An oft-repeated but unchecked story had it that when the iconic Vidhana Sudha (used often as a symbol for Bangalore) was being built, a file was put up about the purchase of fans for the building. The then Chief Secretary to the government is said to have made a note on the file: ‘Bangalore is no fan city’. 


The unnamed CS deserves to be immortalized for two things: for a most quoted quote called the garden city or the ‘air-conditioned city’. 


My old friend and  Social Forestry officer Mr.Neginhal, tasked by the then Chief Minister Mr. Gundu Rao in the 1980s with greening the city,  guarded all trees zealously and raised its green cover.


But before his recent death, the city lost the title of Garden City. What was once called the ‘AC city’ has become blisterIngly hot during su7mmer, having lost scores of trees with every road project and Metro line. There is, however one distinct peculiarity it retains: However scorching the summer might be, as soon as you get into the shade of a tree you feel it is like an AC room.
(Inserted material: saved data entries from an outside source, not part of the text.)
-- ==== Sys2Proof/Tests/Slice0.lean ====
section
/-! SUPPORT. Tests whose expected values come from spec/95_test_vectors.md and the rules, and one witness for each
statement that has hypotheses. -/

namespace Sys2Proof.Tests

open Sys2Proof Sys2Proof.Machine

/-! ## Small states -/

/-- A bank in force at 44100 samples per second, as after INIT and RATE. -/
def fresh : Decoder := (Decoder.initial 0).withRate 44100

/-- Slot 0 valid with a variant and a memory, bank 0 as given, bank 1 not live. -/
def stateOf (variant : BitVec 3) (m : Memory) (D : Decoder) : State :=
  (State.reset.setSlot 0 { valid := true, variant := variant, mem := m }).setBank 0 D

/-- Slot 0 for serato_2a with an empty memory, bank 0 ready to sample. -/
def ready : State := stateOf 0 [] fresh

/-- What a result answered. -/
def answerOf : Result → Option ResponseWord
  | .next t => t.responses.head?
  | .fault _ => none
  | .refused _ => none

/-- A field of bank 0 in a result. -/
def bankOf {α : Type} (o : Result) (f : Decoder → α) : Option α :=
  match o with
  | .next t => some (f (t.bank 0))
  | .fault _ => none
  | .refused _ => none

/-- The error flags in a result. -/
def flagsOf : Result → Option (BitVec 9)
  | .next t => some t.errFlags
  | .fault _ => none
  | .refused _ => none

/-! ## Well-formedness -/

theorem test_wellFormed_refuses :
    (Instr.buildLookup 256 0).wellFormed = false ∧ (Instr.buildLookup 0 4294967296).wellFormed = false ∧
      (Instr.freeLookup 256).wellFormed = false ∧ (Instr.init 256 0).wellFormed = false ∧
      (Instr.init 0 256).wellFormed = false ∧ (Instr.clear 256).wellFormed = false ∧
      (Instr.rate 256 0).wellFormed = false ∧ (Instr.rate 0 4294967296).wellFormed = false := by decide

theorem test_wellFormed_refuses_frames_and_queries :
    (Instr.sample 256 0 0).wellFormed = false ∧ (Instr.sample 0 32768 0).wellFormed = false ∧
      (Instr.sample 0 0 (-32769)).wellFormed = false ∧ (Instr.getPitch 256).wellFormed = false ∧
      (Instr.getPosition 256).wellFormed = false ∧ (Instr.getAlive 256).wellFormed = false ∧
      (Instr.getSafe 256).wellFormed = false ∧ (Instr.getResolution 256).wellFormed = false := by decide

/-! ## Decoding: words written out from R40, R44 and the programs of the spec -/

theorem test_decode_buildLookup : decode 0x01000000FFFFFFFF = .ok (.buildLookup 0 4294967295) := by decide
theorem test_decode_freeLookup : decode 0x0201000000000000 = .ok (.freeLookup 1) := by decide
theorem test_decode_init : decode 0x0301020000000000 = .ok (.init 1 2) := by decide
theorem test_decode_clear : decode 0x0401000000000000 = .ok (.clear 1) := by decide
theorem test_decode_rate : decode 0x050000000000AC44 = .ok (.rate 0 44100) := by decide
theorem test_decode_sample : decode 0x06010000FA24FE0C = .ok (.sample 1 (-500) (-1500)) := by decide
theorem test_decode_getPitch : decode 0x0701000000000000 = .ok (.getPitch 1) := by decide
theorem test_decode_getPosition : decode 0x0801000000000000 = .ok (.getPosition 1) := by decide
theorem test_decode_getAlive : decode 0x0901000000000000 = .ok (.getAlive 1) := by decide
theorem test_decode_getSafe : decode 0x0A01000000000000 = .ok (.getSafe 1) := by decide
theorem test_decode_getResolution : decode 0x0B01000000000000 = .ok (.getResolution 1) := by decide
theorem test_decode_getStatus : decode 0x0C00000000000000 = .ok .getStatus := by decide

theorem test_decode_illegal :
    decode 0 = .error .badOpcode ∧ decode 0x0D00000000000000 = .error .badOpcode ∧
      decode 0xFFFFFFFFFFFFFFFF = .error .badOpcode ∧ decode 0x0C00000000000001 = .error .unusedNotZero ∧
      decode 0x0400000100000000 = .error .rsvNotZero ∧ decode 0x050001000000AC44 = .error .unusedNotZero ∧
      decode 0x0700000000000005 = .error .unusedNotZero ∧
      decode 0x0C01000000000000 = .error .unusedNotZero := by decide

theorem test_encode_sample : encode (.sample 0 2047 (-32768)) = 0x06000000800007FF := by decide

theorem test_decodeTableWord :
    decodeTableWord 64 0x0301000000000000 = some (.init 1 0) ∧
      decodeTableWord 64 0x0D00000000000000 = none := by decide

/-! ## Pure functions (section 2.1, 2.4, 2.5, 2.6) -/

theorem test_lfsr :
    parity 0x10005 = 1 ∧ parity 0xFFFFF = 0 ∧ fwd 0x59017 20 0x361E4 = 0xAC80B ∧
      rev 0x59017 20 0x361E4 = 0xB202F ∧ fwd 0x80001 20 0x361E4 = 0xC0000 ∧ rev 3 20 0x361E4 = 7 ∧
      fwd 0x134503 23 0x041040 = 0x49A281 ∧ rev 0x134503 23 0x041040 = 0x268A07 := by decide +kernel

theorem test_channelStep :
    channelStep ⟨0, false, 1⟩ 1000 1453 = (⟨1453000, true, 0⟩, true) ∧
      channelStep ⟨2873785, true, 1⟩ (-32768) 1453 = (⟨-44801834, false, 0⟩, true) ∧
      channelStep ⟨3862926, true, 1⟩ 20 1453 = (⟨3806340, true, 2⟩, false) ∧
      channelStep ⟨0, true, 0⟩ (-128) 0 = (⟨0, true, 1⟩, false) ∧
      channelStep ⟨10, false, 0⟩ 0 1453 = (⟨9, false, 1⟩, false) := by decide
The famous gazal of Jagjeet Singh echoes in your ears : zindagee  dhoop aur tu ghana  chayaa   (life is hot sun and you are dense shade).One is thankful for the trees still not axed down. 

 
Every town or city in India has a distinct feature the very name reminds you of. If you have been there you recall the quiet, Civil Lines near the Allahabad University in Prayag, the scores of people with guns near Banda district court, busy Hazratganj in Lucknow, the shaking hotel room in Kanpur as heavy traffic robs you of sleep all night or the narrow dirty lanes of Kashi,  You get a mental picture of heaps of oranges in Nagpur with a mile-long line of bullock carts going by themselves from Amraoti to Akola as the farmers sleep, the Bhopal gardens, one with only rose plants, and third with only bougainvillea or only marigold in a third. 

Chandigarh will bring to your mind the Shimla lights glittering beyond its lake. In the case of Bombay, it may be many thousand rushing into a local train even as thousands more struggle to alight, the morning fog in Deli or the Howrah bridge in Kolkata. It can go on and on. 
But say Bangalore and it is hot water. Almost all including the slum dweller have a hot water bath in the morning though it is not very cold.No hot water for some reason or the other means “Bangalore  in hot  waters.”